Meb keflezghi, Olympic Marathon Silver Medalist :yes


----------



## Prodigal Son (Dec 11, 2005)

That's because runners are skinny, you can't spot reduce. You can't spot reduce. You can't spot reduce. Runners have a low body fat %; therefore, their abs show instead of the fat covering up the definition.


----------



## bumblebtuna (Dec 3, 2006)

results in the ab area is 90% diet, 10% exercise.

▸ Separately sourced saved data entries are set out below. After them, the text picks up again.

/-- The keys of ROLEKEYS cannot be read (R573, R575). -/
def Obligations.KeysAreNeverRead : Prop :=
  (∀ (b : List Byte) (k : Nat), k < b.length → k < 108 → 4 ≤ k % 36 → (hideKeys b)[k]? = some 0#8) ∧
  (∀ (b : List Byte) (k : Nat), (108 ≤ k ∨ k % 36 < 4) → (hideKeys b)[k]? = b[k]?) ∧
  (∀ a b : List Byte, a.length = b.length → (∀ k, (108 ≤ k ∨ k % 36 < 4) → a[k]? = b[k]?) → hideKeys a = hideKeys b) ∧
  (∀ (h : Hdr) (rec : Handle) (copy len offset : Nat) (s₀ : State), let s := sessNamed h s₀
    recIs s rec = .ok 3 → copy ≤ 1 → offset + len ≤ copyArea 3 →
    Serves (.recordRead h rec copy len offset) rec s₀ .ok
      (copyHeader ((recAt s 3).copy copy) ++ ((hideKeys (copyBytes s 3 ((recAt s 3).copy copy))).drop offset).take len)
      (drawnBy (copyRest 3 ((recAt s 3).copy copy)) s))

/-- SESSION_PROVE (R553, R554) in both outcomes. -/
def Obligations.ProofOpensSession : Prop :=
  ∀ (h : Hdr) (sess : Handle) (proof : List Byte) (o : Obj) (x : Sess) (s₀ t : State), let s := sessNamed h s₀
    let fresh : Prop := domOn s 2 = false ∨ x.named = 0 ∨ s.sys.ord ≤ x.named + 10000
    admits (.sessionProve h sess proof) s₀ = true → proof.length = 32 → objIs s sess 0x0C = .ok o → tget s.auth.sess (hIndex sess) = some x →
    4 ≤ payloadLimit s h.via → exec (.sessionProve h sess proof) s₀ = .next t →
    ((x.proven = false ∧ x.via = h.via ∧ fresh ∧ ∃ k, keyOf s x.role = some k ∧
        proof = hmac k (leBytes 16 x.nonce ++ leBytes 4 s.ident.serial ++ byte x.role)) →
      t.auth = { s.auth with sess := tset s.auth.sess (hIndex sess) { x with proven := true, named := s.sys.ord }, failures := 0, waiting := false }) ∧
    (¬ (x.proven = false ∧ x.via = h.via ∧ fresh ∧ ∃ k, keyOf s x.role = some k ∧
        proof = hmac k (leBytes 16 x.nonce ++ leBytes 4 s.ident.serial ++ byte x.role)) →
      t.auth.waiting = true ∧ t.auth.failures = s.auth.failures + 1 ∧ t.auth.failedAt = (if domOn s 2 then s.sys.ord else 0) ∧
      (x.proven = false ∧ x.via = h.via → t.auth.sess = tdel s.auth.sess (hIndex sess)) ∧
      (¬ (x.proven = false ∧ x.via = h.via) → t.auth.sess = s.auth.sess))

/-- The lifecycle lock (R581). -/
def Obligations.LifecycleLock : Prop :=
  (∀ (h : Hdr) (s₀ : State), let s := sessNamed h s₀
    s.fw.locked = false → Serves (.lifecycleLock h 0x744010CC) nullHandle s₀ .ok [] { s with fw := { s.fw with locked := true } }) ∧
  (∀ s : State, (identFlags s)[3]? = some s.fw.locked) ∧
  (∀ (h : Hdr) (s₀ : State), let s := sessNamed h s₀
    admits (.lifecycleLock h 0x744010CC) s₀ = true → s.fw.locked = true →
    exec (.lifecycleLock h 0x744010CC) s₀ = .next (answer 0x0E16 .maker h nullHandle .conflict [] s)) ∧
  (∀ (h : Hdr) (l : Limits) (s₀ : State), let s := sessNamed h s₀
    admits (.limitsWrite h l) s₀ = true → limitsOk l = true → s.fw.locked = true → inConflict s 4 = false →
    exec (.limitsWrite h l) s₀ = .next (answer 0x0E04 .maker h nullHandle .conflict [] s)) ∧
  (∀ (h : Hdr) (offset total flags : Nat) (data : List Byte) (s₀ : State), let s := sessNamed h s₀
    admits (.trimWrite h offset total flags data) s₀ = true → (inR 4 total 49152 && only flags 1) = true →
    offset = (if offset = 0 then [] else s.recs.trimSeg).length → offset + data.length ≤ total → bit flags 0 = false → s.fw.locked = true →
    exec (.trimWrite h offset total flags data) s₀ = .next (answer 0x0E05 .maker h nullHandle .conflict [] s)) ∧
  (∀ (h : Hdr) (slot : Nat) (key : List Byte) (s₀ : State), let s := sessNamed h s₀
    admits (.fwKeyWrite h slot 0 key) s₀ = true → key.length = 64 → slot ≤ 3 → onCurve key = true → s.fw.locked = true →
    exec (.fwKeyWrite h slot 0 key) s₀ = .next (answer 0x0E15 .maker h nullHandle .conflict [] s))

/-- The spread of the trim corrections (R533). -/
def Obligations.TrimCorrections : Prop :=
  (∀ t : Int, -127 ≤ t → t ≤ 127 → ((List.range 128).filter (corrects t)).length = t.natAbs) ∧
  (∀ (t : Int) (b : Nat), corrects t b = true ↔ b * t.natAbs / 128 < (b + 1) * t.natAbs / 128) ∧
  (∀ (t : Int) (n : Nat), -127 ≤ t → t ≤ 127 → n ≤ 128 → ((List.range n).filter (corrects t)).length = n * t.natAbs / 128)
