-- ==== Sys2Proof/Laws/Serve.lean ====
section
/-! SUPPORT. What the interpreter's service of a command answers, once: every command's statement goes through these. -/

namespace Sys2Proof.Laws

open Machine

/-- Service never stops: it answers a next state whatever the command does (R447). -/
theorem serve_goes (i : Instr) (op : Nat) (r : Right) (k : Key) (h : Hdr) (obj : Handle) (body : State → Ans) (s : State) :
    ∃ t, serve i op r k h obj body s = .next t := by
  unfold serve
  split
  · exact ⟨_, rfl⟩
  · split
    · exact ⟨_, rfl⟩
    · split
      · exact ⟨_, rfl⟩
      · simp only
        split
        · exact ⟨_, rfl⟩
        · split <;> exact ⟨_, rfl⟩

/-- An admitted command is served by its own checks and effect. -/
theorem serve_admitted {i : Instr} {op : Nat} {r : Right} {k : Key} {h : Hdr} {obj : Handle} {body : State → Ans} {s : State}
    (ha : admits i s = true) (hi : hdrOf i = some h) (hr : opRow (opOf i) = some (r, k)) :
    serve i op r k h obj body s = .next (close i op r h obj (sessNamed h s) (body (sessNamed h s))) := by
  simp only [admits, hi, hr, Bool.and_eq_true, bne_iff_ne, ne_eq, Bool.not_eq_true', Bool.and_eq_false_iff] at ha
  obtain ⟨⟨⟨⟨hm, hp⟩, hk⟩, hn⟩, hv⟩ := ha
  unfold serve
  have h2 : ¬ (s.pair.applying.isSome = true ∧ h.via = .self) := by
    rintro ⟨a, b⟩
    rcases hp with hp | hp
    · simp [a] at hp
    · simp [b] at hp
  simp only [hm, if_false, h2, hk, Bool.not_true, Bool.false_eq_true, hv]
  cases hx : k.refuses s.sys.mode with
  | none => rfl
  | some c => simp [hx] at hn

/-- An admitted command whose checks pass: its effect, then its audit entry and its reply (R446). -/
theorem serve_done {i : Instr} {op : Nat} {r : Right} {k : Key} {h : Hdr} {obj : Handle} {body : State → Ans} {s u : State}
    {c : Status} {p : List Byte} (ha : admits i s = true) (hi : hdrOf i = some h) (hr : opRow (opOf i) = some (r, k))
    (hb : body (sessNamed h s) = .done c p u) (hp : p.length ≤ payloadLimit (sessNamed h s) h.via) :
    serve i op r k h obj body s = .next (answer op r h obj c p (announceCmd i obj p u)) := by
  rw [serve_admitted ha hi hr, hb]
  simp only [close, Nat.not_lt.mpr hp, if_false]

/-- An admitted command whose checks pass and whose outcome comes later (R446). -/
theorem serve_hold {i : Instr} {op : Nat} {r : Right} {k : Key} {h : Hdr} {obj : Handle} {body : State → Ans} {s u : State}
    (ha : admits i s = true) (hi : hdrOf i = some h) (hr : opRow (opOf i) = some (r, k))
    (hb : body (sessNamed h s) = .hold u) :
    serve i op r k h obj body s = .next (inProgress op h (announceCmd i obj [] u)) := by
  rw [serve_admitted ha hi hr, hb]; rfl

/-- How a served command's statement is met: its opcode's row, its service, and what its checks and effect answer. -/
theorem serves_of {i : Instr} {r : Right} {k : Key} {h : Hdr} {obj : Handle} {body : State → Ans} {s u : State} {c : Status}
    {p : List Byte} (hi : hdrOf i = some h) (hx : exec i s = serve i (opOf i) r k h obj body s)
    (hr : opRow (opOf i) = some (r, k)) (hb : body (sessNamed h s) = .done c p u) : Serves i obj s c p u := by
  intro ha h' hh hp
  obtain rfl : h = h' := Option.some.inj (hi.symm.trans hh)
  rw [hx, serve_done ha hi hr hb hp, rightOf, hr]; rfl

/-- The same of a command that asks for a reset. -/
theorem servesReset_of {i : Instr} {r : Right} {k : Key} {h : Hdr} {obj : Handle} {body : State → Ans} {s u : State} {c : Status}
    {p : List Byte} (hi : hdrOf i = some h) (hx : exec i s = thenReset (serve i (opOf i) r k h obj body s))
    (hr : opRow (opOf i) = some (r, k)) (hb : body (sessNamed h s) = .done c p u) : ServesReset i obj s c p u := by
  intro ha h' hh hp
  obtain rfl : h = h' := Option.some.inj (hi.symm.trans hh)
  rw [hx, serve_done ha hi hr hb hp, rightOf, hr]; rfl

/-- The same of a command whose outcome comes later. -/
theorem starts_of {i : Instr} {r : Right} {k : Key} {h : Hdr} {obj : Handle} {body : State → Ans} {s u : State}
    (hi : hdrOf i = some h) (hx : exec i s = serve i (opOf i) r k h obj body s)
    (hr : opRow (opOf i) = some (r, k)) (hb : body (sessNamed h s) = .hold u) : Starts i s obj u := by
  intro ha h' hh
  obtain rfl : h = h' := Option.some.inj (hi.symm.trans hh)
  rw [hx, serve_hold ha hi hr hb]

/-- A check that holds lets the chain go on. -/
@[simp] theorem need_true (c : Status) : need true c = .ok () := rfl

/-- A check that fails decides. -/
@[simp] theorem need_false (c : Status) : need false c = .error c := rfl

/-- A value that is there. -/
@[simp] theorem get_some {α : Type} (c : Status) (a : α) : get! c (some a) = .ok a := rfl

/-- A value that is missing decides. -/
@[simp] theorem get_none {α : Type} (c : Status) : get! c (none : Option α) = .error c := rfl

/-- A chain that accepts. -/
@[simp] theorem chk_ok (c : Status) (p : List Byte) (s : State) : chk (.ok (c, p, s)) = .done c p s := rfl

/-- A chain that refuses. -/
@[simp] theorem chk_error (c : Status) : chk (.error c) = .fail c := rfl

/-- The next step of a chain after one that held. -/
@[simp] theorem chk_bind_ok {α β : Type} (a : α) (f : α → Chk β) : (Except.ok a >>= f : Chk β) = f a := rfl

/-- The next step of a chain after one that failed. -/
@[simp] theorem chk_bind_error {α β : Type} (c : Status) (f : α → Chk β) : (Except.error c >>= f : Chk β) = .error c := rfl

end Sys2Proof.Laws
end

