-- ==== Sys2Proof/Laws/State.lean ====
section
/-! SUPPORT. The updates of one part of the state, field by field: each changes its own part and reads every other part as it was. All of
these hold by definition, and simp carries them, so that no later proof unfolds an update. -/

set_option Elab.async false

namespace Sys2Proof.Laws

open Machine

@[simp] theorem amod_pending (i : Nat) (f : Analogue → Analogue) (s : State) : (amod i f s).pending = s.pending := rfl
@[simp] theorem amod_ident (i : Nat) (f : Analogue → Analogue) (s : State) : (amod i f s).ident = s.ident := rfl
@[simp] theorem amod_sys (i : Nat) (f : Analogue → Analogue) (s : State) : (amod i f s).sys = s.sys := rfl
@[simp] theorem amod_proto (i : Nat) (f : Analogue → Analogue) (s : State) : (amod i f s).proto = s.proto := rfl
@[simp] theorem amod_auth (i : Nat) (f : Analogue → Analogue) (s : State) : (amod i f s).auth = s.auth := rfl
@[simp] theorem amod_audit (i : Nat) (f : Analogue → Analogue) (s : State) : (amod i f s).audit = s.audit := rfl
@[simp] theorem amod_recs (i : Nat) (f : Analogue → Analogue) (s : State) : (amod i f s).recs = s.recs := rfl
@[simp] theorem amod_fw (i : Nat) (f : Analogue → Analogue) (s : State) : (amod i f s).fw = s.fw := rfl
@[simp] theorem amod_reg (i : Nat) (f : Analogue → Analogue) (s : State) : (amod i f s).reg = s.reg := rfl
@[simp] theorem amod_sched (i : Nat) (f : Analogue → Analogue) (s : State) : (amod i f s).sched = s.sched := rfl
@[simp] theorem amod_tb (i : Nat) (f : Analogue → Analogue) (s : State) : (amod i f s).tb = s.tb := rfl
@[simp] theorem amod_clk (i : Nat) (f : Analogue → Analogue) (s : State) : (amod i f s).clk = s.clk := rfl
@[simp] theorem amod_syn (i : Nat) (f : Analogue → Analogue) (s : State) : (amod i f s).syn = s.syn := rfl
@[simp] theorem amod_ports (i : Nat) (f : Analogue → Analogue) (s : State) : (amod i f s).ports = s.ports := rfl
@[simp] theorem amod_tuners (i : Nat) (f : Analogue → Analogue) (s : State) : (amod i f s).tuners = s.tuners := rfl
@[simp] theorem amod_probe (i : Nat) (f : Analogue → Analogue) (s : State) : (amod i f s).probe = s.probe := rfl
@[simp] theorem amod_warps (i : Nat) (f : Analogue → Analogue) (s : State) : (amod i f s).warps = s.warps := rfl
@[simp] theorem amod_calib (i : Nat) (f : Analogue → Analogue) (s : State) : (amod i f s).calib = s.calib := rfl
@[simp] theorem amod_dents (i : Nat) (f : Analogue → Analogue) (s : State) : (amod i f s).dents = s.dents := rfl
@[simp] theorem amod_reed (i : Nat) (f : Analogue → Analogue) (s : State) : (amod i f s).reed = s.reed := rfl
@[simp] theorem amod_weaves (i : Nat) (f : Analogue → Analogue) (s : State) : (amod i f s).weaves = s.weaves := rfl
@[simp] theorem amod_cluster (i : Nat) (f : Analogue → Analogue) (s : State) : (amod i f s).cluster = s.cluster := rfl
@[simp] theorem amod_ana (i : Nat) (f : Analogue → Analogue) (s : State) : (amod i f s).ana = tmod s.ana i f := rfl
@[simp] theorem amod_dig (i : Nat) (f : Analogue → Analogue) (s : State) : (amod i f s).dig = s.dig := rfl
@[simp] theorem amod_svcs (i : Nat) (f : Analogue → Analogue) (s : State) : (amod i f s).svcs = s.svcs := rfl
@[simp] theorem amod_comps (i : Nat) (f : Analogue → Analogue) (s : State) : (amod i f s).comps = s.comps := rfl
@[simp] theorem amod_svcChg (i : Nat) (f : Analogue → Analogue) (s : State) : (amod i f s).svcChg = s.svcChg := rfl
@[simp] theorem amod_invFull (i : Nat) (f : Analogue → Analogue) (s : State) : (amod i f s).invFull = s.invFull := rfl
@[simp] theorem amod_survey (i : Nat) (f : Analogue → Analogue) (s : State) : (amod i f s).survey = s.survey := rfl
@[simp] theorem amod_time (i : Nat) (f : Analogue → Analogue) (s : State) : (amod i f s).time = s.time := rfl
@[simp] theorem amod_follows (i : Nat) (f : Analogue → Analogue) (s : State) : (amod i f s).follows = s.follows := rfl
@[simp] theorem amod_meas (i : Nat) (f : Analogue → Analogue) (s : State) : (amod i f s).meas = s.meas := rfl
@[simp] theorem amod_thrs (i : Nat) (f : Analogue → Analogue) (s : State) : (amod i f s).thrs = s.thrs := rfl
@[simp] theorem amod_louds (i : Nat) (f : Analogue → Analogue) (s : State) : (amod i f s).louds = s.louds := rfl
@[simp] theorem amod_verifs (i : Nat) (f : Analogue → Analogue) (s : State) : (amod i f s).verifs = s.verifs := rfl
@[simp] theorem amod_tdm (i : Nat) (f : Analogue → Analogue) (s : State) : (amod i f s).tdm = s.tdm := rfl
@[simp] theorem amod_streams (i : Nat) (f : Analogue → Analogue) (s : State) : (amod i f s).streams = s.streams := rfl
@[simp] theorem amod_aligns (i : Nat) (f : Analogue → Analogue) (s : State) : (amod i f s).aligns = s.aligns := rfl
@[simp] theorem amod_eth (i : Nat) (f : Analogue → Analogue) (s : State) : (amod i f s).eth = s.eth := rfl
@[simp] theorem amod_mb (i : Nat) (f : Analogue → Analogue) (s : State) : (amod i f s).mb = s.mb := rfl
@[simp] theorem amod_pb (i : Nat) (f : Analogue → Analogue) (s : State) : (amod i f s).pb = s.pb := rfl
@[simp] theorem amod_periphs (i : Nat) (f : Analogue → Analogue) (s : State) : (amod i f s).periphs = s.periphs := rfl
@[simp] theorem amod_rtc (i : Nat) (f : Analogue → Analogue) (s : State) : (amod i f s).rtc = s.rtc := rfl
@[simp] theorem amod_pair (i : Nat) (f : Analogue → Analogue) (s : State) : (amod i f s).pair = s.pair := rfl
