theorem met_audioMonSet : (
  let h : Hdr := hd
  let comp : Handle := cH
  let c : MonCfg := ⟨3, 10, -600, 10, 10⟩
  let s₀ : State := bsy
  let s := sessNamed h s₀
  admits (.audioMonSet h comp c) s₀ &&
  decide ((only c.flags 4 && inR 2 c.units 255 && inI (-900) c.silThr (-300) && inR 1 c.silHold 600 && inR 1 c.frzHold 600) = true) &&
  okB (audioFor s comp) fun o =>
  (okB (pendingOk o (s.sys.ord + 2) false) fun _ => true) &&
  true) = true := by decide +kernel

theorem met_verifySet : (
  let h : Hdr := hd
  let r : VerifyReq := { verifDemo with match_ := 80, mismatch := 50 }
  let target : Nat := 0
  let s₀ : State := bsy
  let s := sessNamed h s₀
  admits (.verifySet h r target) s₀ &&
  decide ((verifyOk r) = true) &&
  (dueOf s target).any fun due =>
  okB (objIs s r.prog 6) fun o =>
  okB (objIs s r.ref (if r.kind = 0 then 9 else 6)) fun q =>
  decide ((audioComp s r.prog && (if r.kind = 0 then refSlot s r.ref r.slotL && (r.slotR == 0xFF || refSlot s r.ref r.slotR) else audioComp s r.ref)) = true) &&
  (okB (pendingOk o due false) fun _ => true) &&
  (okB (pendingOk q due false) fun _ => true) &&
  okB (roomFor s (charges { s with verifs := tdel s.verifs r.index }) r.group verifCost) fun g =>
  let v := ((tget s.verifs r.index).map fun v => { v with group := g }).getD (Verif.fresh r g 0 false)
  decide (((posReply s due 0 ++ byte g ++ zeros 1)).length ≤ payloadLimit (sessNamed h s₀) h.via)) = true := by decide +kernel

theorem met_verifyClear : (
  let h : Hdr := hd
  let index : Nat := 0
  let target : Nat := 0
  let s₀ : State := { bsy with verifs := [(0, Verif.fresh verifDemo 0 0 true)] }
  let s := sessNamed h s₀
  admits (.verifyClear h index target) s₀ &&
  decide ((index < 64) = true) &&
  (dueOf s target).any fun due =>
  decide (((tget s.verifs index).isSome) = true) &&
  decide (((posReply s due 0)).length ≤ payloadLimit (sessNamed h s₀) h.via)) = true := by decide +kernel

theorem met_verifyStatus : (
  let h : Hdr := hd
  let index : Nat := 0
  let s₀ : State := bsy
  let s := sessNamed h s₀
  admits (.verifyStatus h index) s₀ &&
  decide ((index < 64) = true) &&
  decide (((verifyBytes s index)).length ≤ payloadLimit (sessNamed h s₀) h.via)) = true := by decide +kernel

theorem met_tdmPortConfig : (
  let h : Hdr := hd
  let port : Handle := mkHandle 9 1 1
  let c : TdmCfg := tdmDemo
  let target : Nat := 0
  let s₀ : State := bsy
  let s := sessNamed h s₀
  admits (.tdmPortConfig h port c target) s₀ &&
  decide ((tdmCfgOk c) = true) &&
  (dueOf s target).any fun due =>
  okB (objIs s port 9) fun o =>
  decide (inConflict s 0 = false) &&
  decide ((tdmCfgFits s (hIndex port) due c) = true) &&
  decide (((posReply s due 0)).length ≤ payloadLimit (sessNamed h s₀) h.via)) = true := by decide +kernel

theorem met_tdmPortStatus : (
  let h : Hdr := hd
  let port : Handle := tpH
  let s₀ : State := bsy
  let s := sessNamed h s₀
  admits (.tdmPortStatus h port) s₀ &&
  okB (objIs s port 9) fun o =>
  decide (((tdmBytes s port)).length ≤ payloadLimit (sessNamed h s₀) h.via)) = true := by decide +kernel

theorem met_tdmStreamCreate : (
  let h : Hdr := hd
  let r : TdmStreamReq := ⟨tpH, c1H, 2, 3, 0, 0⟩
  let target : Nat := 0
  let s₀ : State := bsy
  let s := sessNamed h s₀
  admits (.tdmStreamCreate h r target) s₀ &&
  decide ((r.chan ≤ 3 && r.slotA < 32 && (if r.chan = 0 then r.slotB < 32 && r.slotB != r.slotA else r.slotB == 0xFF) && r.shift ≤ 15) = true) &&
  (dueOf s target).any fun due =>
  okB (objIs s r.port 9) fun o =>
  okB (sourceIs s r.src) fun o =>
  let c := tdmCfgAt s (hIndex r.port) due
  let dent := dentAt s (hIndex r.src)
  decide ((sourceSuits s r.src && (if hClass r.src = 3 then dent.any fun x => rateS x.rate == (frameKHz c) && c.rate != 0 else r.shift == 0)) = true) &&
  decide (((streamSlots r).all fun n => n < c.n || c.dir != 1) = true) &&
  (okB (pendingOk o due false) fun _ => true) &&
  decide ((c.dir == 1 && (streamSlots r).all fun n => !(slotsUsed s (hIndex r.port) due).contains n) = true) &&
  decide ((hClass r.src == 3 || outputsOf s r.src < 8) = true) &&
  (issue 8 .pending [r.src] [] due s).any fun (hd, t) =>
  let lat := if hClass r.src = 3 then 2000 else audioLatency s r.src + (if c.rate = 1 then 0 else 1000)
  decide (((handleBytes hd ++ posReply s due 0 ++ zeros 2 ++ leBytes 4 lat)).length ≤ payloadLimit (sessNamed h s₀) h.via)) = true := by decide +kernel

theorem met_tdmStreamRelease : (
  let h : Hdr := hd
  let stream : Handle := tsH
  let target : Nat := 0
  let s₀ : State := bsy
  let s := sessNamed h s₀
  admits (.tdmStreamRelease h stream target) s₀ &&
  (dueOf s target).any fun due =>
  okB (tdmStreamIs s stream) fun o =>
  (okB (pendingOk o due true) fun _ => true) &&
  decide (((posReply s due 0)).length ≤ payloadLimit (sessNamed h s₀) h.via)) = true := by decide +kernel

theorem met_alignCreate : (
  let h : Hdr := hd
  let target : Nat := 0
  let s₀ : State := bsy
  let s := sessNamed h s₀
  admits (.alignCreate h target) s₀ &&
  (dueOf s target).any fun due =>
  (issue 0x0A .pending [] [] due s).any fun (hd, t) =>
  decide (((handleBytes hd ++ leBytes 8 (pickAt s due))).length ≤ payloadLimit (sessNamed h s₀) h.via)) = true := by decide +kernel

when a slender person puts on weight (or anyone for that matter), it is first observed around the midsection. It is therefore the last area where fat tissue is taken off....generally speaking of course, there are gender considerations.

maybe I'm exaggerating my numbers a bit, but you get the point.


----------



## Arrow (Oct 20, 2006)

Prodigal Son said:


> That's because runners are skinny, you can't spot reduce. You can't spot reduce. You can't spot reduce. Runners have a low body fat %; therefore, their abs show instead of the fat covering up the definition.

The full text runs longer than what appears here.